E dela decorre, nomeadamente que, 34 cheques sacados sobre a conta em causa, que foram juntos aos autos, foram sacados apenas por FF.
Fica-se com a ideia de que, quem movimentaria a referida conta seria apenas FF.
Porém, tal não é bastante para nos permitir concluir, com elevado grau de segurança, que os fundos existentes na conta pertencessem apenas a FF.
FF era filho de CC e, da prova produzida, decorreu que teria com este uma relação de grande afetividade/proximidade/confiança.
Era natural que, neste contexto, o pai desse “carta branca” ao filho para movimentar a conta em causa (até porque, quer um quer outro, teriam outras contas bancárias próprias, como decorre, nomeadamente, dos depoimentos dos R.R. e da mãe da A.) e que pudesse ser apenas ele a movimentá-la; sem que de tal se possa extrair, com a devida e necessária segurança, que os capitais ali creditados pertencessem apenas ao filho.
Acresce que, pese embora FF pudesse, muito provavelmente (atenta a sua profissão), ter um salário muito mais elevado do que a pequena reforma auferida por CC, tal também não se mostrou muito relevante para se aferir de quem seriam os capitais em causa, uma vez que também se produziu prova (depoimentos dos R.R. e de várias testemunhas) de que, CC fora uma pessoa que auferira rendimentos ao longo da sua vida, ao ponto de ser a pessoa que, na localidade onde residia, emprestava dinheiro a juros a terceiros.
Importa ainda dizer que, FF terá construído ou reconstruído uma casa, alegadamente entre 2007/2008 e 2013 (como dito pelo R. EE), na qual terá gasto (segundo o R. EE) o montante de € 300.000,00.
Decorre também do depoimento de II que, FF se terá arrependido de investir tanto nessa casa.
Tal ajuda também a criar dúvida sobre se todo o dinheiro em causa nos autos seria de FF.
Efetivamente, com ressalva dos 8 cheques juntos aos autos titulados por FF e, que foram creditados na conta em causa, no valor total de € 60.000,00 (conforme decorre da prova documental), não estamos minimamente seguros de quem (se FF ou o pai) terá creditado a conta com outros valores e quais eles fossem e, daí, havermos considerado não provada, a factualidade constante de 1 dos factos não provados.
(…)»

Ora, ouvida integralmente toda a prova pessoal produzida em sede de audiência de julgamento, e consultados os documentos juntos aos autos, afirma-se desde já que se não se corrobora o juízo probatório do Tribunal a quo.
*
Com efeito, começa-se por recordar (como de alguma forma também o fez a Autora nas suas alegações de recurso) que «o standard de prova deve variar segundo a matéria concreta que esteja em litígio, designadamente em função dos bens ou direitos que se encontram em jogo, em função da importância e necessidade de obter uma decisão célere bem como dos custos expectáveis da produção e análise da informação potencialmente relevante». Assim, «o standard de prova deve ser mais exigente quanto maior for a improbabilidade do evento alegado colhe todo o sentido».
Compreende-se, por isso, que se afirme que «o standard deve operar como uma pauta móvel que tem de ser permanentemente concretizada ao ser aplicada ao caso concreto» (Luís Filipe Pires de Sousa, Prova por Presunção no Direito Civil, 2017 - 3.ª edição, Almedina, Janeiro de 2017, págs. 174 e 175, com bold apócrifo).
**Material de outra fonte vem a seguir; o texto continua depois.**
/-- The judgement of a frame whose last character has just arrived (R168). -/
def judgeFrame (cs : List Byte) : Judgement :=
  if frameOpen cs then .open_
  else if !frameOpen cs.dropLast then .notOne
  else
    match cs with
    | [] => .open_
    | a :: rest =>
      match stationFrameKind a, rest with
      | none, _ => .badKind
      | some k, tag :: h :: l :: more =>
        let len := natOfBytes [h, l]
        if 300 < len then .badLength
        else
          let payload := more.take len
          if natOfBytes (more.drop len) = (crc16 (a :: tag :: h :: l :: payload)).toNat then
            .good k (frameStation a) tag payload
          else .badCrc
      | some _, _ => .open_

/-! ## Bodies (R192) -/

/-- A field: its number and its value bytes. -/
abbrev Field := Nat × List Byte

/-- The fields of a body, as they stand; none if the bytes do not split into fields. The first argument bounds the
number of fields. -/
def splitFields : Nat → List Byte → Option (List Field)
  | _, [] => some []
  | n + 1, num :: h :: l :: rest =>
    let len := natOfBytes [h, l]
    if rest.length < len then none
    else (splitFields n (rest.drop len)).map fun fs => (num.toNat, rest.take len) :: fs
  | _, _ => none

/-- Numbers in strictly rising order. -/
def rising : List Nat → Bool
  | a :: b :: rest => decide (a < b) && rising (b :: rest)
  | _ => true

/-- The fields of a request body whose owning rule lists `count` fields: in ascending order, each at most once, none
beyond the list (R192). -/
def bodyFields (count : Nat) (body : List Byte) : Option (List Field) :=
  (splitFields body.length body).bind fun fs =>
    let nums := fs.map (·.1)
    if rising nums && nums.all fun n => decide (1 ≤ n) && decide (n ≤ count) then some fs else none

/-- The bytes of a body (R192). -/
def fieldBytes (fs : List Field) : List Byte :=
  fs.flatMap fun f => BitVec.ofNat 8 f.1 :: bytesOfNat 2 f.2.length ++ f.2

/-- A number of exactly `w` bytes (R192). -/
def numberOf (w : Nat) (bs : List Byte) : Option Nat :=
  if bs.length = w then some (natOfBytes bs) else none

/-- A required number field of `w` bytes. -/
def needNumber (fs : List Field) (n w : Nat) : Option Nat :=
  (fs.lookup n).bind (numberOf w)

/-- An optional number field of `w` bytes with its default. -/
def numberOr (fs : List Field) (n w dflt : Nat) : Option Nat :=
  match fs.lookup n with
  | none => some dflt
  | some bs => numberOf w bs

/-- `count` numbers of `w` bytes each, the whole of the value. -/
def numbersOf (w : Nat) : Nat → List Byte → Option (List Nat)
  | 0, [] => some []
  | 0, _ :: _ => none
  | n + 1, bs =>
    if bs.length < w then none
    else (numbersOf w n (bs.drop w)).map (natOfBytes (bs.take w) :: ·)

/-- A request that carries no arguments has an empty body (R192). -/
def noArguments (body : List Byte) : Bool :=
  body.isEmpty

/-- OPEN_CAPTURE's shape with its range checks (R33). That a mask with a bit above its three flags is BAD_ARG is the
model's choice (log 40). -/
def parseShape (body : List Byte) : Option Shape := do
  let fs ← bodyFields 3 body
  let p ← needNumber fs 1 1
  let codes ← (fs.lookup 2).bind (numbersOf 2 p)
  let m ← needNumber fs 3 1
  if 2 ≤ p ∧ p ≤ 4 ∧ codes.all (fun c => decide (c ≤ 1023)) = true ∧ rising codes = true ∧ 1 ≤ m ∧ m ≤ 7 then
    some { codes := codes, mask := #v[m.testBit 0, m.testBit 1, m.testBit 2] }
  else none

/-- PUT_ROW's arguments (R36): plane, channel, row and the 48 values. -/
structure RowArgs where
  plane   : Nat
  channel : Nat
  y       : Nat
  values  : Vector Nat 48
  deriving DecidableEq, Repr

/-- PUT_ROW's body (R36); the range checks against the capture follow in the meaning. -/
def parseRow (body : List Byte) : Option RowArgs := do
  let fs ← bodyFields 4 body
  let p ← needNumber fs 1 1
  let c ← needNumber fs 2 1
  let y ← needNumber fs 3 1
  let vs ← (fs.lookup 4).bind (numbersOf 2 48)
  let v ← vectorOf 48 vs
  some { plane := p, channel := c, y := y, values := v }

/-- CAPTURE_STATE's arguments (R41, R42): none, or a plane up to 3 and a channel up to 2, given together. -/
def parseDetail (body : List Byte) : Option (Option (Nat × Nat)) := do
  let fs ← bodyFields 2 body
  if fs.isEmpty then some none
  else
    let p ← needNumber fs 1 1
    let c ← needNumber fs 2 1
    if p ≤ 3 ∧ c ≤ 2 then some (some (p, c)) else none

/-- The target modes of the channels in turn, each FIXED one taking the next four targets, each 0..65534 (R4). -/
def buildModes : List Nat → List Nat → Option (List TargetMode)
  | [], [] => some []
  | 0 :: ms, a :: b :: c :: d :: ts =>
    if a ≤ 65534 ∧ b ≤ 65534 ∧ c ≤ 65534 ∧ d ≤ 65534 then
      (buildModes ms ts).map (.fixed #v[a, b, c, d] :: ·)
    else none
  | 1 :: ms, ts => (buildModes ms ts).map (.window :: ·)
  | _, _ => none

/-- The argument record of R4 with its range checks and defaults. -/
def parsePassArgs (bytes : List Byte) : Option PassArgs := do
  let fs ← bodyFields 8 bytes
  let modeNums ← (fs.lookup 1).bind (numbersOf 1 3)
  let targets ← match fs.lookup 2 with
    | none => some []
    | some [] => none
    | some bs => numbersOf 2 (bs.length / 2) bs
  let modeList ← buildModes modeNums targets
  let modes ← vectorOf 3 modeList
  let window ← match fs.lookup 3 with
    | none => some none
    | some bs =>
      match numbersOf 1 4 bs with
      | some [x0, x1, y0, y1] =>
        if x0 ≤ x1 ∧ x1 ≤ 47 ∧ y0 ≤ y1 ∧ y1 ≤ 27 then some (some { x0 := x0, x1 := x1, y0 := y0, y1 := y1 }) else none
      | _ => none
  let dstep ← numberOr fs 4 2 64
  let dmax ← numberOr fs 5 2 384
  let smin ← numberOr fs 6 2 16
  let tol ← numberOr fs 7 2 2
  let flat ← numberOr fs 8 2 64
  if (modeList.any (· == .window) → window.isSome) ∧ 1 ≤ dstep ∧ dstep ≤ 511 ∧ 1 ≤ dmax ∧ dmax ≤ 511 ∧ 1 ≤ smin ∧
      smin ≤ 4095 ∧ tol ≤ 511 ∧ flat ≤ 16128 then
    some { modes := modes, window := window, stepLimit := dstep, valLimit := dmax, minSlope := smin, tolerance := tol,
           flatLimit := flat }
  else none

/-- The arguments of a job of a kind (R4, R49): the record for RUN_PASS, an empty argument body for the others. -/
def parseJobArgs (k : JobKind) (bytes : Option (List Byte)) : Option (Option PassArgs) :=
  match k, bytes with
  | .runPass, some bs => (parsePassArgs bs).map some
  | .runPass, none => none
  | _, none => some none
  | _, some bs => if bs.isEmpty then some none else none

/-- The job kinds by position (R49). -/
def jobKindOf : Nat → Option JobKind
  | 0 => some .runPass
  | 1 => some .commitMap
  | 2 => some .clearMap
  | _ => none

/-- SUBMIT_JOB's body: the job kind, then the argument record (R49; log 10). -/
def parseSubmit (body : List Byte) : Option (JobKind × Option PassArgs) := do
  let fs ← bodyFields 2 body
  let k ← (needNumber fs 1 1).bind jobKindOf
  let args ← parseJobArgs k (fs.lookup 2)
  some (k, args)

/-- A box number as the whole of a body (R48, R53). -/
def parseBoxOnly (body : List Byte) : Option (Fin 16) := do
  let fs ← bodyFields 1 body
  let n ← needNumber fs 1 1
  if h : n < 16 then some ⟨n, h⟩ else none

/-- EDIT_BOX's body: the box number, and the bytes of the new argument record if there is one (R55; log 10). -/
def parseEdit (body : List Byte) : Option (Fin 16 × Option (List Byte)) := do
  let fs ← bodyFields 2 body
  let n ← needNumber fs 1 1
  if h : n < 16 then some (⟨n, h⟩, fs.lookup 2) else none

/-- A tile number field (R89, R90, R124). -/
def tileOf (n : Nat) : Option TileNo :=
  if h : n < 504 then some ⟨n, h⟩ else none

/-- READ_TILE's tile (R89). -/
def parseTile (body : List Byte) : Option TileNo := do
  let fs ← bodyFields 1 body
  (needNumber fs 1 2).bind tileOf

/-- The 40 bytes of 32 values: value k in bits 10k to 10k + 9, two's complement (section 10.7). -/
def packTile (v : TileValues) : List Byte :=
  leBytes 40 (v.toList.foldr (fun x n => (x % 1024).toNat + 1024 * n) 0)

/-- A 10-bit two's complement number. -/
def signed10 (u : Nat) : Int :=
  if u < 512 then (u : Int) else (u : Int) - 1024

/-- The 32 values of 40 bytes (section 10.7). -/
def unpackTile (bs : List Byte) : Option TileValues :=
  if bs.length = 40 then some (Vector.ofFn fun k : Fin 32 => signed10 (natOfLeBytes bs / 1024 ^ k.val % 1024)) else none

/-- WRITE_TILE's tile and its values as carried, each -512..511 (R90). -/
def parseTileWrite (body : List Byte) : Option (TileNo × TileValues) := do
  let fs ← bodyFields 2 body
  let t ← (needNumber fs 1 2).bind tileOf
  let v ← (fs.lookup 2).bind unpackTile
  some (t, v)

/-- LOCK_WAYS's count (R80). -/
def parseLock (body : List Byte) : Option (Fin 8) := do
  let fs ← bodyFields 1 body
  let n ← needNumber fs 1 1
  if h : n < 8 then some ⟨n, h⟩ else none

/-- FETCH_RUN's first tile and count, the count 1..6 after R124. -/
def parseRun (body : List Byte) : Option (TileNo × Nat) := do
  let fs ← bodyFields 2 body
  let t ← (needNumber fs 1 2).bind tileOf
  let n ← needNumber fs 2 1
  if n = 0 then none else some (t, min n 6)

/-- The key slot that field 1 names (R137, R141, R142). -/
def slotOf (n : Nat) : Option (Fin 12) :=
  if h : n < 12 then some ⟨n, h⟩ else none

/-- A slot number as the whole of a body. -/
def parseSlotOnly (body : List Byte) : Option (Fin 12) := do
  let fs ← bodyFields 1 body
  (needNumber fs 1 1).bind slotOf

/-- The slot of a LOAD_KEY (check 3 of R137). -/
def parseLoadSlot (body : List Byte) : Option (Fin 12) := do
  let fs ← bodyFields 4 body
  (needNumber fs 1 1).bind slotOf

/-- The key classes by position (R135). -/
def keyClassOf : Nat → Option KeyClass
  | 0 => some .identity
  | 1 => some .content
  | 2 => some .service
  | 3 => some .pairing
  | _ => none

/-- A key's length is 16..256 and a multiple of 16 (R135). -/
def keyLengthFits (n : Nat) : Bool :=
  decide (16 ≤ n) && decide (n ≤ 256) && decide (n % 16 = 0)

/-- The class and material of a LOAD_KEY (check 6 of R137, R138). -/
def parseKey (body : List Byte) : Option (KeyClass × List Byte) := do
  let fs ← bodyFields 4 body
  let cls ← (needNumber fs 2 1).bind keyClassOf
  let len ← needNumber fs 3 2
  let material ← fs.lookup 4
  if keyLengthFits len = true ∧ material.length = len then some (cls, material) else none

/-- A flag as one byte, 0 or 1; another value fits no flag (log 40). -/
def flagOf : Nat → Option Bool
  | 0 => some false
  | 1 => some true
  | _ => none

/-- The reserve flag of READ_REGION and READ_LABEL, clear when absent (R147). -/
def parseReserve (body : List Byte) : Option Bool := do
  let fs ← bodyFields 1 body
  (numberOr fs 1 1 0).bind flagOf

/-- A letter A..Z (R144). -/
def isCapital (b : Byte) : Bool :=
  decide (65 ≤ b.toNat) && decide (b.toNat ≤ 90)

/-- A character of a serial number: 0..9, A..Z or "-" (R145). -/
def isSerialChar (b : Byte) : Bool :=
  isCapital b || (decide (48 ≤ b.toNat) && decide (b.toNat ≤ 57)) || b.toNat == 45

/-- Every field of a region record lies in its range (R144). -/
def regionFits (r : RegionFields) : Bool :=
  decide (r.code ≤ 63) && r.language.length == 3 && r.language.all isCapital && (r.mains == 50 || r.mains == 60) &&
    decide (r.rating ≤ 15)

/-- The days of a month (R145). -/
def daysIn (year month : Nat) : Nat :=
  match month with
  | 1 | 3 | 5 | 7 | 8 | 10 | 12 => 31
  | 4 | 6 | 9 | 11 => 30
  | 2 => if year % 4 = 0 then 29 else 28
  | _ => 0

/-- Every field of a label record lies in its range (R145). -/
def labelFits (r : LabelFields) : Bool :=
  decide (1 ≤ r.serial.length) && decide (r.serial.length ≤ 24) && r.serial.all isSerialChar && decide (2000 ≤ r.year) &&
    decide (r.year ≤ 2099) && decide (1 ≤ r.day) && decide (r.day ≤ daysIn r.year r.month)

/-- WRITE_REGION's complete record (R148). -/
def parseRegion (body : List Byte) : Option RegionFields := do
  let fs ← bodyFields 5 body
  let code ← needNumber fs 1 1
  let tuners ← needNumber fs 2 1
  let language ← fs.lookup 3
  let mains ← needNumber fs 4 1
  let rating ← needNumber fs 5 1
  let r : RegionFields :=
    { code := code, tuners := BitVec.ofNat 8 tuners, language := language, mains := mains, rating := rating }
  if regionFits r = true then some r else none

/-- WRITE_LABEL's complete record (R148). -/
def parseLabel (body : List Byte) : Option LabelFields := do
  let fs ← bodyFields 3 body
  let serial ← fs.lookup 1
  let model ← needNumber fs 2 2
  let date ← fs.lookup 3
  if date.length = 4 then
    let r : LabelFields :=
      { serial := serial, model := BitVec.ofNat 16 model, year := natOfBytes (date.take 2),
        month := natOfBytes ((date.drop 2).take 1), day := natOfBytes (date.drop 3) }
    if labelFits r = true then some r else none
  else none

/-- The 16-bit set of ACK_EVENTS and SET_EVENT_MASK, with bits 13 to 15 clear (R185). -/
def parseEventBits (body : List Byte) : Option (BitVec 13) := do
  let fs ← bodyFields 1 body
  let n ← needNumber fs 1 2
  if n < 8192 then some (BitVec.ofNat 13 n) else none

/-- What CLEAR_COUNTERS clears (R187). -/
inductive CounterSelect where
  | master (i : Fin 6)
  | counter (i : Fin 24)
  deriving DecidableEq, Repr

/-- CLEAR_COUNTERS's selector and index (R187). -/
def parseSelect (body : List Byte) : Option CounterSelect := do
  let fs ← bodyFields 2 body
  let sel ← needNumber fs 1 1
  let i ← needNumber fs 2 1
  if sel = 0 then (if h : i < 6 then some (.master ⟨i, h⟩) else none)
  else if sel = 1 then (if h : i < 24 then some (.counter ⟨i, h⟩) else none)
  else none

/-- A role mask: CAPTURE, MAP, KEYS, RECORDS, STAGE are bits 0 to 4 (R188, R192). A bit above them fits no mask (log 40). -/
def rolesOf (n : Nat) : Option Roles :=
  if n < 32 then
    some { capture := n.testBit 0, map := n.testBit 1, keys := n.testBit 2, records := n.testBit 3,
           stage := n.testBit 4 }
  else none

/-- WRITE_CONFIG's configuration (R189). A bit above slot 11 fits no required-slot set (log 40). -/
def parseConfig (body : List Byte) : Option Config := do
  let fs ← bodyFields 3 body
  let masks ← (fs.lookup 1).bind (numbersOf 1 4)
  let roleList ← masks.mapM rolesOf
  let roles ← vectorOf 4 roleList
  let req ← needNumber fs 2 2
  let limit ← needNumber fs 3 1
  if req < 4096 ∧ limit ≤ 15 then
    some { roles := roles, required := BitVec.ofNat 12 req, reopenLimit := limit }
  else none

/-! ## Reply bodies as bytes (R192; log 10) -/

/-- A flag as one byte. -/
def flagByte (b : Bool) : List Byte :=
  [if b then 1#8 else 0#8]

/-- A field that is carried only when its value is there. -/
def optField (n : Nat) (v : Option (List Byte)) : List Field :=
  match v with
  | none => []
  | some bs => [(n, bs)]

/-- Position in section 2.8 (R192). The state that an OPEN_CAPTURE or a DISCARD_CAPTURE discards has the same position as
in any other reply, not its position in the shorter lists of R34 and R40 (log 36). -/
def capStateCode : CapState → Nat
  | .empty => 0 | .opened => 1 | .complete => 2 | .locked => 3 | .consumed => 4

/-- Position in section 2.8; FREE is 0. -/
def boxStateCode : BoxState → Nat
  | .queued => 1 | .running => 2 | .done => 3 | .failed _ => 4 | .cancelled => 5

/-- Position among the six reasons of section 2.7 and R46. R112's own list names three of them; the reason in a commit's
result has the same position as in a box of any other kind (log 36). -/
def reasonCode : Reason → Nat
  | .noCapture => 0 | .noReference => 1 | .planeMismatch => 2 | .tileFault => 3 | .flashWorn => 4 | .headerFault => 5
Mais se recorda que se lê no art.º 516.º do CC (aplicável a uma conta bancária solidária, como a dos autos), que, nas «relações entre si, presume-se que os (…) credores solidários comparticipam em partes iguais (…) no crédito, sempre que da relação jurídica entre eles existente não resulte que são diferentes as suas partes, ou que um só deles deve (…) obter o benefício do crédito».
Ora, estando aqui consagrada uma presunção legal, resulta do art.º 350.º, n.º 1, do CC que o credor solidário que a tem a seu favor «escusa de provar o facto a que ela conduz», isto é, que metade do crédito lhe pertence; mas a dita presunção pode, todavia, ser elidida mediante prova em contrário, conforme n.º 2 do preceito citado, isto é, demonstrando o outro credor que afinal é a si que pertence todo o crédito, ou uma proporção distinta da sua presumida metade.

Revertendo ao caso dos autos, beneficiando CC, como co-titular de conta bancária solidária igualmente titulada pelo seu filho FF, da presunção de que metade do respectivo saldo lhe pertencia, teria que ser a Autora - enquanto herdeira de seu pai (o dito FF) e após morte deste - a provar que assim não sucedia, isto é, que fora o mesmo quem exclusivamente a provisionara com capitais próprios.
Ora, estando em causa uma conta bancária, esta prova seria expectavelmente de natureza documental (v.g. ordens de transferências realizadas para a dita conta, depósitos nela efectuados); e facilmente acessível à parte não beneficiada com a presunção (isto é, a quem cabe a sua elisão), já que lhe bastaria pedir à Instituição Bancária em causa (por intermédio do Tribunal, atento o sigilo bancário que à mesma cumpre salvaguardar) informação documentalmente suportada sobre ela.
Contudo, e tendo em conta a vetustez da abertura da dita conta (necessariamente anterior a 2004) e, sobretudo, a posterior integração da Instituição Bancária originária (Banco 2..., S.A.) numa outra (Banco 1..., S.A.), veio esta última informar os autos da impossibilidade de fornecer as informações e os documentos desde logo referidos como pretendidos pela Autora no final da sua petição inicial, idóneos a demonstrarem a sua pretensão, ou a falta de fundamento da mesma (v.g. primitiva ficha de assinaturas da conta bancária em causa, extractos bancários anteriores ao ano de 2004, e/ou outros movimentos, como transferências e depósitos).
Com efeito, e na sequência de reiteradas notificações de que foi alvo pelo Tribunal a quo, a pedido da Autora (AA), veio o Banco 1..., S.A., informar que:
. em 08 de Outubro de 2024 - o «Banco diligenciou pela obtenção da documentação em causa.
Após todas as pesquisas efetuadas junto de arquivo que recebeu do Ex Banco 2..., S.A., o Banco não localizou a documentação solicitada, sendo certo que por reportar-se a momento anterior à medida de resolução imposta pelo Banco de Portugal ao ”Banco 2...” em 20 de Dezembro de 2015, nos termos dos artigos 145.º-M e N, do Regime Geral das Instituições de Crédito e Sociedades Financeiras, o Banco não está em condições de explicar o porquê de tal inexistência e a razão do seu eventual extravio».
. e em 14 de Novembro de 2024 - «Relativamente às operações solicitadas, do período de 27.01.2014 a 09.09.2016, e na sequência das anteriores comunicações, informamos que o Banco diligenciou todos os esforços pela obtenção da documentação em causa.
De todas as pesquisas efetuadas junto de arquivo que recebeu do Ex Banco 2..., S.A., o Banco não localizou a documentação solicitada».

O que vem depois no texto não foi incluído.